Task description ▸
When you reach the line that contains "(if c.dry.contains t" in the data below, start reproducing lines exactly, and stop after the line that contains "lie outside the".
****************************************
/-- RESIDENCY of a segment. -/
def Image.residencyOf (i : Image) (n : Nat) : Nat := (i.segments[n]?.map (fun g => g.residency % 4)).getD 0

/-- Timing sets that a segment's control bytes select: group, set. -/
def Image.segSets (i : Image) (n : Nat) : List (Nat × Nat) :=
  match i.segments[n]? with
  | some g => ((i.segVecs g).flatMap (fun x => x.2.map (fun r => (r.1.val, r.2.1.toNat % 64)))).eraseDups
  | none => []

/-! ## Paths (02 R46) -/

/-- A point of a path: the instruction, its nesting since the CALL that is open, the loops open outside that CALL
(innermost first), the calls open, whether a vector was issued, and VP. -/
structure WNode where
  ip     : Nat
  nest   : List Nat
  outer  : List Nat
  depth  : Nat
  issued : Bool
  vp     : Nat
  deriving DecidableEq, Repr

/-- Every LOOP that is open at a point, innermost first. -/
def WNode.open_ (w : WNode) : List Nat := w.nest ++ w.outer

/-- A fault of an instruction: its address and the status the loader refuses it with. -/
structure Viol where
  ip : Nat
  st : Status
  deriving DecidableEq, Repr

/-- Successors inside one subroutine; a CALL is passed where `pass` says that its target can return. -/
def Image.localSucc (i : Image) (pass : Nat → Bool) (blocked : Instr → Bool) (ip : Nat) : List Nat :=
  match i.instrAt 0 ip with
  | none => []
  | some c =>
    let n := (i.after ip 0).1
    if blocked c then []
    else match c with
      | .ret _ | .halt _ => []
      | .call _ t => if pass t then [n] else []
      | .jmp _ t _ => (i.firstOf t).toList
      | .jf _ t _ _ | .jnf _ t _ _ => n :: (i.firstOf t).toList
      | .matchLoop .. => [n, (i.after n 0).1]
      | _ => [n]

/-- Addresses reached from those listed. -/
def reachFrom (succ : Nat → List Nat) : Nat → List Nat → List Nat → List Nat
  | 0, _, seen => seen
  | _ + 1, [], seen => seen
  | k + 1, a :: r, seen => if seen.contains a then reachFrom succ k r seen else reachFrom succ k (succ a ++ r) (a :: seen)

def Image.instrTotal (i : Image) : Nat := (i.segments.map (fun g => g.instrs.length)).sum

def isRet : Instr → Bool
  | .ret _ => true
  | _ => false

/-- Instructions that issue vectors (02 R46, WTRG). -/
def issuesVectors : Instr → Bool
  | .vec .. | .rpt .. | .matchLoop .. => true
  | _ => false

/-- Call targets from which a RET can be reached: the least fixed point, by as many rounds as there are targets. -/
def Image.returning (i : Image) (blocked : Instr → Bool) : Nat → List Nat
  | 0 => []
  | k + 1 =>
    let known := i.returning blocked k
    i.callTargets.eraseDups.filter (fun t =>
      (reachFrom (i.localSucc known.contains blocked) (4 * i.instrTotal + 4) (i.firstOf t).toList []).any
        (fun a => ((i.instrAt 0 a).map isRet).getD false))

/-- What the walk needs to know of the image: targets that return, and those that return without a vector. -/
structure WCtx where
  rets : List Nat
  dry  : List Nat

def Image.ctx (i : Image) : WCtx :=
  let k := i.callTargets.length + 1
  { rets := i.returning (fun _ => false) k, dry := i.returning issuesVectors k }

/-- A transfer target; one beyond the segment table is a fault of the instruction itself. -/
def Image.target (i : Image) (t : Nat) (f : Nat × Nat → List WNode) : List WNode × List Viol :=
  ((i.enter t).elim [] f, [])

/-- Execution goes on after the instruction, or the path reaches the end of the image without HALT. -/
def Image.goOn (i : Image) (ip vp : Nat) (f : Nat × Nat → List WNode) : List WNode × List Viol :=
  let x := i.after ip vp
  if (i.wordAt x.1).isSome then (f x, []) else ([], [{ ip, st := .badParam }])

def both (a b : List WNode × List Viol) : List WNode × List Viol := (a.1 ++ b.1, a.2 ++ b.2)

/-- A fault when a condition holds. -/
def faultIf (c : Bool) (ip : Nat) (st : Status) : List WNode × List Viol := ([], if c then [{ ip, st }] else [])

/-- A MATCH body that breaks 02 R56. -/
def Image.badBody (i : Image) (pmin : Option Nat) (t : Nat) : Bool :=
  let l := ((i.segments[t]?).map Segment.vecCount).getD 0
  i.residencyOf t == 2 || decide (l < 1) || decide (65536 < l) ||
    (match pmin with
     | some p => decide (l * p < 50000)
     | none => false)

/-- Faults of an instruction by itself, whether or not a path reaches it (02 R46): reserved encodings, counts of 0,
targets beyond the segment table, a CALL to a segment that cannot be resident, the rules of a MATCH body, an LPOP that
no depth reaches. -/
def Image.ownFaults (i : Image) (pmin : Option Nat) (ip : Nat) (w : IWord) : List Viol :=
  let bad (c : Bool) (st : Status) : List Viol := if c then [{ ip, st }] else []
  let beyond (t : Nat) : Bool := decide (i.segments.length ≤ t)
  match decodePat 0 w with
  | none => [{ ip, st := .badParam }]
  | some instr =>
    match instr with
    | .vec _ n | .rpt _ n | .loop _ n | .wait _ _ n => bad (decide (n = 0)) .outOfRange
    | .call _ t => bad (i.residencyOf t == 2) .badParam ++ bad (beyond t) .outOfRange
    | .jmp _ t lpop | .jf _ t lpop _ | .jnf _ t lpop _ => bad (decide (8 < lpop)) .badParam ++ bad (beyond t) .outOfRange
    | .matchLoop _ t maxIter _ _ => bad (decide (maxIter = 0) || beyond t || i.badBody pmin t) .outOfRange
    | _ => []

/-- Those of every instruction of the image. -/
def Image.allOwnFaults (i : Image) (pmin : Option Nat) : List Viol :=
  i.segments.flatMap (fun g => (g.instrs.zipIdx).flatMap (fun x => i.ownFaults pmin (g.firstInstr + x.2) x.1))

/-- The checks of one instruction on a path, and where the path goes on (02 R46). -/
def Image.visit (i : Image) (c : WCtx) (w : WNode) : List WNode × List Viol :=
  let ip := w.ip
  let next (f : WNode → WNode) := i.goOn ip w.vp (fun x => [{ f w with ip := x.1, vp := x.2 }])
  let segEnd := match i.segOfInstr ip with
    | some n => i.vecBase n + ((i.segments[n]?).map Segment.vecCount).getD 0
    | none => 0
  match i.instrAt 0 ip with
  | none => ([], [])
  | some instr =>
    match instr with
    | .vec _ n =>
      both (faultIf (decide (segEnd < w.vp + n)) ip .outOfRange)
        (i.goOn ip (min segEnd (w.vp + n)) (fun x => [{ w with ip := x.1, vp := x.2, issued := true }]))
    | .rpt _ _ =>
      both (faultIf (decide (segEnd < w.vp + 1)) ip .outOfRange)
        (i.goOn ip (min segEnd (w.vp + 1)) (fun x => [{ w with ip := x.1, vp := x.2, issued := true }]))
    | .loop .. =>
      both (faultIf (decide (8 ≤ w.open_.length)) ip .outOfRange)
        (if 8 ≤ w.open_.length then ([], []) else next (fun u => { u with nest := ip :: u.nest }))
    | .endl _ =>
      match w.nest with
      | [] => faultIf true ip .badParam
      | _ :: r => next (fun u => { u with nest := r })
    | .call _ t =>
      both (faultIf (decide (8 ≤ w.depth)) ip .outOfRange)
        (both
          (if 8 ≤ w.depth then ([], []) else i.target t (fun x =>
            [{ w with ip := x.1, vp := x.2, nest := [], outer := w.open_, depth := w.depth + 1 }]))
          (if c.rets.contains t then
             both (next (fun u => { u with issued := true }))
               (if c.dry.contains t then next id else ([], []))
           else ([], [])))
    | .ret _ => faultIf (decide (w.depth = 0) || decide (w.nest ≠ [])) ip .badParam
    | .jmp _ t lpop =>
      if w.nest.length < lpop then faultIf true ip .badParam
      else i.target t (fun x => [{ w with ip := x.1, vp := x.2, nest := w.nest.drop lpop }])
    | .jf _ t lpop _ | .jnf _ t lpop _ =>
      both (if w.nest.length < lpop then faultIf true ip .badParam
            else i.target t (fun x => [{ w with ip := x.1, vp := x.2, nest := w.nest.drop lpop }]))
        (next id)
    | .matchLoop .. =>
      let skip := match (i.goOn ip w.vp (fun x => [{ w with ip := x.1, vp := x.2, issued := true }])).1 with
        | n :: _ => i.goOn n.ip n.vp (fun x => [{ n with ip := x.1, vp := x.2 }])
        | [] => ([], [])
      both (next (fun u => { u with issued := true })) skip
    | .wtrg .. => both (faultIf (!w.issued) ip .badParam) (next id)
    | .halt _ => ([], [])
    | _ => next id

/-- Every point of every path from those listed, and the faults found on them. -/
def Image.walk (i : Image) (c : WCtx) : Nat → List WNode → List WNode → List Viol → List WNode × List Viol
  | 0, _, seen, bad => (seen, bad)
  | _ + 1, [], seen, bad => (seen, bad)
  | k + 1, a :: r, seen, bad =>
    if seen.contains a then i.walk c k r seen bad
    else
      let x := i.visit c a
      i.walk c k (x.1 ++ r) (a :: seen) (x.2 ++ bad)

/-- Vectors of the image. -/
def Image.vecTotal (i : Image) : Nat := (i.segments.map Segment.vecCount).sum

/-- Steps that no walk of the image uses up. A point is an instruction, eight loops open at most and how many of them
lie outside the last CALL, eight calls, a flag and a vector; each has three points after it at most. -/
def Image.walkFuel (i : Image) : Nat :=
  5 * ((i.instrTotal + 1) ^ 9 * 81 * 2 * (i.vecTotal + 1) + i.segments.length + 1)

/-- The path that begins at an entry segment. -/
def Image.startNode (i : Image) (n : Nat) : List WNode :=
  match i.enter n with
  | some x => [{ ip := x.1, nest := [], outer := [], depth := 0, issued := false, vp := x.2 }]
  | none => []

/-- Points of all paths from every entry candidate, with their faults. -/
def Image.walkAll (i : Image) (c : WCtx) : List WNode × List Viol :=
  i.walk c i.walkFuel (((List.range i.segments.length).filter i.isEntry).flatMap i.startNode) [] []

/-- Two paths that give one instruction different nestings (02 R46). -/
def nestFaults (ns : List WNode) : List Viol :=
  (ns.filter (fun a => ns.any (fun b => decide (a.ip = b.ip) && decide (a.nest ≠ b.nest)))).map
    (fun a => { ip := a.ip, st := .badParam })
****************************************
Output below ▸
               (if c.dry.contains t then next id else ([], []))
           else ([], [])))
    | .ret _ => faultIf (decide (w.depth = 0) || decide (w.nest ≠ [])) ip .badParam
    | .jmp _ t lpop =>
      if w.nest.length < lpop then faultIf true ip .badParam
      else i.target t (fun x => [{ w with ip := x.1, vp := x.2, nest := w.nest.drop lpop }])
    | .jf _ t lpop _ | .jnf _ t lpop _ =>
      both (if w.nest.length < lpop then faultIf true ip .badParam
            else i.target t (fun x => [{ w with ip := x.1, vp := x.2, nest := w.nest.drop lpop }]))
        (next id)
    | .matchLoop .. =>
      let skip := match (i.goOn ip w.vp (fun x => [{ w with ip := x.1, vp := x.2, issued := true }])).1 with
        | n :: _ => i.goOn n.ip n.vp (fun x => [{ n with ip := x.1, vp := x.2 }])
        | [] => ([], [])
      both (next (fun u => { u with issued := true })) skip
    | .wtrg .. => both (faultIf (!w.issued) ip .badParam) (next id)
    | .halt _ => ([], [])
    | _ => next id

/-- Every point of every path from those listed, and the faults found on them. -/
def Image.walk (i : Image) (c : WCtx) : Nat → List WNode → List WNode → List Viol → List WNode × List Viol
  | 0, _, seen, bad => (seen, bad)
  | _ + 1, [], seen, bad => (seen, bad)
  | k + 1, a :: r, seen, bad =>
    if seen.contains a then i.walk c k r seen bad
    else
      let x := i.visit c a
      i.walk c k (x.1 ++ r) (a :: seen) (x.2 ++ bad)

/-- Vectors of the image. -/
def Image.vecTotal (i : Image) : Nat := (i.segments.map Segment.vecCount).sum

/-- Steps that no walk of the image uses up. A point is an instruction, eight loops open at most and how many of them
lie outside the last CALL, eight calls, a flag and a vector; each has three points after it at most. -/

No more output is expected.